* _Exercise data_
-- ==== Sys2Proof/Laws/Ops.lean ====
section
/-! SUPPORT. Which fields of the state each shared operation leaves alone: one lemma for each field an operation cannot
change, each by the lemmas of the operations it is made of. -/

namespace Sys2Proof.Machine

set_option Elab.async false

/-- A field that no turn of a loop changes is the same after the loop. -/
theorem State.foldl_same {β γ : Type} (field : State → γ) (f : State → β → State)
    (h : ∀ s b, field (f s b) = field s) (l : List β) (s : State) : field (l.foldl f s) = field s := by
  induction l generalizing s with
  | nil => rfl
  | cons b l ih => exact (ih (f s b)).trans (h s b)

variable (s : State)

/-! ### enterHalt -/

@[simp] theorem State.enterHalt_resetHeld : s.enterHalt.resetHeld = s.resetHeld := rfl
@[simp] theorem State.enterHalt_tick : s.enterHalt.tick = s.tick := rfl
@[simp] theorem State.enterHalt_stations : s.enterHalt.stations = s.stations := rfl
@[simp] theorem State.enterHalt_marks : s.enterHalt.marks = s.marks := rfl
@[simp] theorem State.enterHalt_windows : s.enterHalt.windows = s.windows := rfl
@[simp] theorem State.enterHalt_baths : s.enterHalt.baths = s.baths := rfl
@[simp] theorem State.enterHalt_recipes : s.enterHalt.recipes = s.recipes := rfl
@[simp] theorem State.enterHalt_racks : s.enterHalt.racks = s.racks := rfl
@[simp] theorem State.enterHalt_seqCounter : s.enterHalt.seqCounter = s.seqCounter := rfl
@[simp] theorem State.enterHalt_queue : s.enterHalt.queue = s.queue := rfl
@[simp] theorem State.enterHalt_requests : s.enterHalt.requests = s.requests := rfl
@[simp] theorem State.enterHalt_dispatcher : s.enterHalt.dispatcher = s.dispatcher := rfl
@[simp] theorem State.enterHalt_gens : s.enterHalt.gens = s.gens := rfl
@[simp] theorem State.enterHalt_io : s.enterHalt.io = s.io := rfl
@[simp] theorem State.enterHalt_pending : s.enterHalt.pending = s.pending := rfl

/-! ### moveFor -/

@[simp] theorem State.moveFor_resetHeld (c : Cause) : (s.moveFor c).resetHeld = s.resetHeld := by
  unfold State.moveFor; (try dsimp only); (repeat' split) <;> simp
@[simp] theorem State.moveFor_tick (c : Cause) : (s.moveFor c).tick = s.tick := by
  unfold State.moveFor; (try dsimp only); (repeat' split) <;> simp
@[simp] theorem State.moveFor_stations (c : Cause) : (s.moveFor c).stations = s.stations := by
  unfold State.moveFor; (try dsimp only); (repeat' split) <;> simp
@[simp] theorem State.moveFor_marks (c : Cause) : (s.moveFor c).marks = s.marks := by
  unfold State.moveFor; (try dsimp only); (repeat' split) <;> simp
@[simp] theorem State.moveFor_windows (c : Cause) : (s.moveFor c).windows = s.windows := by
  unfold State.moveFor; (try dsimp only); (repeat' split) <;> simp
@[simp] theorem State.moveFor_baths (c : Cause) : (s.moveFor c).baths = s.baths := by
  unfold State.moveFor; (try dsimp only); (repeat' split) <;> simp
@[simp] theorem State.moveFor_recipes (c : Cause) : (s.moveFor c).recipes = s.recipes := by
  unfold State.moveFor; (try dsimp only); (repeat' split) <;> simp
@[simp] theorem State.moveFor_racks (c : Cause) : (s.moveFor c).racks = s.racks := by
  unfold State.moveFor; (try dsimp only); (repeat' split) <;> simp
@[simp] theorem State.moveFor_seqCounter (c : Cause) : (s.moveFor c).seqCounter = s.seqCounter := by
  unfold State.moveFor; (try dsimp only); (repeat' split) <;> simp
@[simp] theorem State.moveFor_queue (c : Cause) : (s.moveFor c).queue = s.queue := by
  unfold State.moveFor; (try dsimp only); (repeat' split) <;> simp
@[simp] theorem State.moveFor_requests (c : Cause) : (s.moveFor c).requests = s.requests := by
  unfold State.moveFor; (try dsimp only); (repeat' split) <;> simp
@[simp] theorem State.moveFor_dispatcher (c : Cause) : (s.moveFor c).dispatcher = s.dispatcher := by
  unfold State.moveFor; (try dsimp only); (repeat' split) <;> simp
@[simp] theorem State.moveFor_gens (c : Cause) : (s.moveFor c).gens = s.gens := by
  unfold State.moveFor; (try dsimp only); (repeat' split) <;> simp
@[simp] theorem State.moveFor_io (c : Cause) : (s.moveFor c).io = s.io := by
  unfold State.moveFor; (try dsimp only); (repeat' split) <;> simp
@[simp] theorem State.moveFor_pending (c : Cause) : (s.moveFor c).pending = s.pending := by
  unfold State.moveFor; (try dsimp only); (repeat' split) <;> simp

/-! ### addCause -/

@[simp] theorem State.addCause_resetHeld (c : Cause) : (s.addCause c).resetHeld = s.resetHeld := by
  unfold State.addCause; (try dsimp only); (repeat' split) <;> simp
@[simp] theorem State.addCause_tick (c : Cause) : (s.addCause c).tick = s.tick := by
  unfold State.addCause; (try dsimp only); (repeat' split) <;> simp
@[simp] theorem State.addCause_stations (c : Cause) : (s.addCause c).stations = s.stations := by
  unfold State.addCause; (try dsimp only); (repeat' split) <;> simp
@[simp] theorem State.addCause_marks (c : Cause) : (s.addCause c).marks = s.marks := by
  unfold State.addCause; (try dsimp only); (repeat' split) <;> simp
@[simp] theorem State.addCause_windows (c : Cause) : (s.addCause c).windows = s.windows := by
  unfold State.addCause; (try dsimp only); (repeat' split) <;> simp
@[simp] theorem State.addCause_baths (c : Cause) : (s.addCause c).baths = s.baths := by
  unfold State.addCause; (try dsimp only); (repeat' split) <;> simp
@[simp] theorem State.addCause_recipes (c : Cause) : (s.addCause c).recipes = s.recipes := by
  unfold State.addCause; (try dsimp only); (repeat' split) <;> simp
@[simp] theorem State.addCause_racks (c : Cause) : (s.addCause c).racks = s.racks := by
  unfold State.addCause; (try dsimp only); (repeat' split) <;> simp
@[simp] theorem State.addCause_seqCounter (c : Cause) : (s.addCause c).seqCounter = s.seqCounter := by
  unfold State.addCause; (try dsimp only); (repeat' split) <;> simp
@[simp] theorem State.addCause_queue (c : Cause) : (s.addCause c).queue = s.queue := by
  unfold State.addCause; (try dsimp only); (repeat' split) <;> simp
@[simp] theorem State.addCause_requests (c : Cause) : (s.addCause c).requests = s.requests := by
  unfold State.addCause; (try dsimp only); (repeat' split) <;> simp
@[simp] theorem State.addCause_dispatcher (c : Cause) : (s.addCause c).dispatcher = s.dispatcher := by
  unfold State.addCause; (try dsimp only); (repeat' split) <;> simp
@[simp] theorem State.addCause_gens (c : Cause) : (s.addCause c).gens = s.gens := by
  unfold State.addCause; (try dsimp only); (repeat' split) <;> simp
@[simp] theorem State.addCause_io (c : Cause) : (s.addCause c).io = s.io := by
  unfold State.addCause; (try dsimp only); (repeat' split) <;> simp
@[simp] theorem State.addCause_pending (c : Cause) : (s.addCause c).pending = s.pending := by
  unfold State.addCause; (try dsimp only); (repeat' split) <;> simp

/-! ### addFlag -/

@[simp] theorem State.addFlag_resetHeld (k : Nat) (f : StepFlag) : (s.addFlag k f).resetHeld = s.resetHeld := by
  unfold State.addFlag; (repeat' split) <;> simp
@[simp] theorem State.addFlag_tick (k : Nat) (f : StepFlag) : (s.addFlag k f).tick = s.tick := by
  unfold State.addFlag; (repeat' split) <;> simp
@[simp] theorem State.addFlag_stations (k : Nat) (f : StepFlag) : (s.addFlag k f).stations = s.stations := by
  unfold State.addFlag; (repeat' split) <;> simp
@[simp] theorem State.addFlag_marks (k : Nat) (f : StepFlag) : (s.addFlag k f).marks = s.marks := by
  unfold State.addFlag; (repeat' split) <;> simp
@[simp] theorem State.addFlag_windows (k : Nat) (f : StepFlag) : (s.addFlag k f).windows = s.windows := by
  unfold State.addFlag; (repeat' split) <;> simp
@[simp] theorem State.addFlag_baths (k : Nat) (f : StepFlag) : (s.addFlag k f).baths = s.baths := by
  unfold State.addFlag; (repeat' split) <;> simp
@[simp] theorem State.addFlag_recipes (k : Nat) (f : StepFlag) : (s.addFlag k f).recipes = s.recipes := by
  unfold State.addFlag; (repeat' split) <;> simp
@[simp] theorem State.addFlag_seqCounter (k : Nat) (f : StepFlag) : (s.addFlag k f).seqCounter = s.seqCounter := by
  unfold State.addFlag; (repeat' split) <;> simp
@[simp] theorem State.addFlag_queue (k : Nat) (f : StepFlag) : (s.addFlag k f).queue = s.queue := by
  unfold State.addFlag; (repeat' split) <;> simp
@[simp] theorem State.addFlag_requests (k : Nat) (f : StepFlag) : (s.addFlag k f).requests = s.requests := by
  unfold State.addFlag; (repeat' split) <;> simp
@[simp] theorem State.addFlag_dispatcher (k : Nat) (f : StepFlag) : (s.addFlag k f).dispatcher = s.dispatcher := by
  unfold State.addFlag; (repeat' split) <;> simp
@[simp] theorem State.addFlag_hoistA (k : Nat) (f : StepFlag) : (s.addFlag k f).hoistA = s.hoistA := by
  unfold State.addFlag; (repeat' split) <;> simp
@[simp] theorem State.addFlag_hoistB (k : Nat) (f : StepFlag) : (s.addFlag k f).hoistB = s.hoistB := by
  unfold State.addFlag; (repeat' split) <;> simp
@[simp] theorem State.addFlag_span (k : Nat) (f : StepFlag) : (s.addFlag k f).span = s.span := by
  unfold State.addFlag; (repeat' split) <;> simp
@[simp] theorem State.addFlag_gens (k : Nat) (f : StepFlag) : (s.addFlag k f).gens = s.gens := by
  unfold State.addFlag; (repeat' split) <;> simp
@[simp] theorem State.addFlag_line (k : Nat) (f : StepFlag) : (s.addFlag k f).line = s.line := by
  unfold State.addFlag; (repeat' split) <;> simp
@[simp] theorem State.addFlag_io (k : Nat) (f : StepFlag) : (s.addFlag k f).io = s.io := by
  unfold State.addFlag; (repeat' split) <;> simp
@[simp] theorem State.addFlag_link (k : Nat) (f : StepFlag) : (s.addFlag k f).link = s.link := by
  unfold State.addFlag; (repeat' split) <;> simp
@[simp] theorem State.addFlag_pending (k : Nat) (f : StepFlag) : (s.addFlag k f).pending = s.pending := by
  unfold State.addFlag; (repeat' split) <;> simp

* _Action item_
Find each line of the data above that holds the word "racks", then copy it.

* _Worked solution_
@[simp] theorem State.enterHalt_racks : s.enterHalt.racks = s.racks := rfl
@[simp] theorem State.moveFor_racks (c : Cause) : (s.moveFor c).racks = s.racks := by
@[simp] theorem State.addCause_racks (c : Cause) : (s.addCause c).racks = s.racks := by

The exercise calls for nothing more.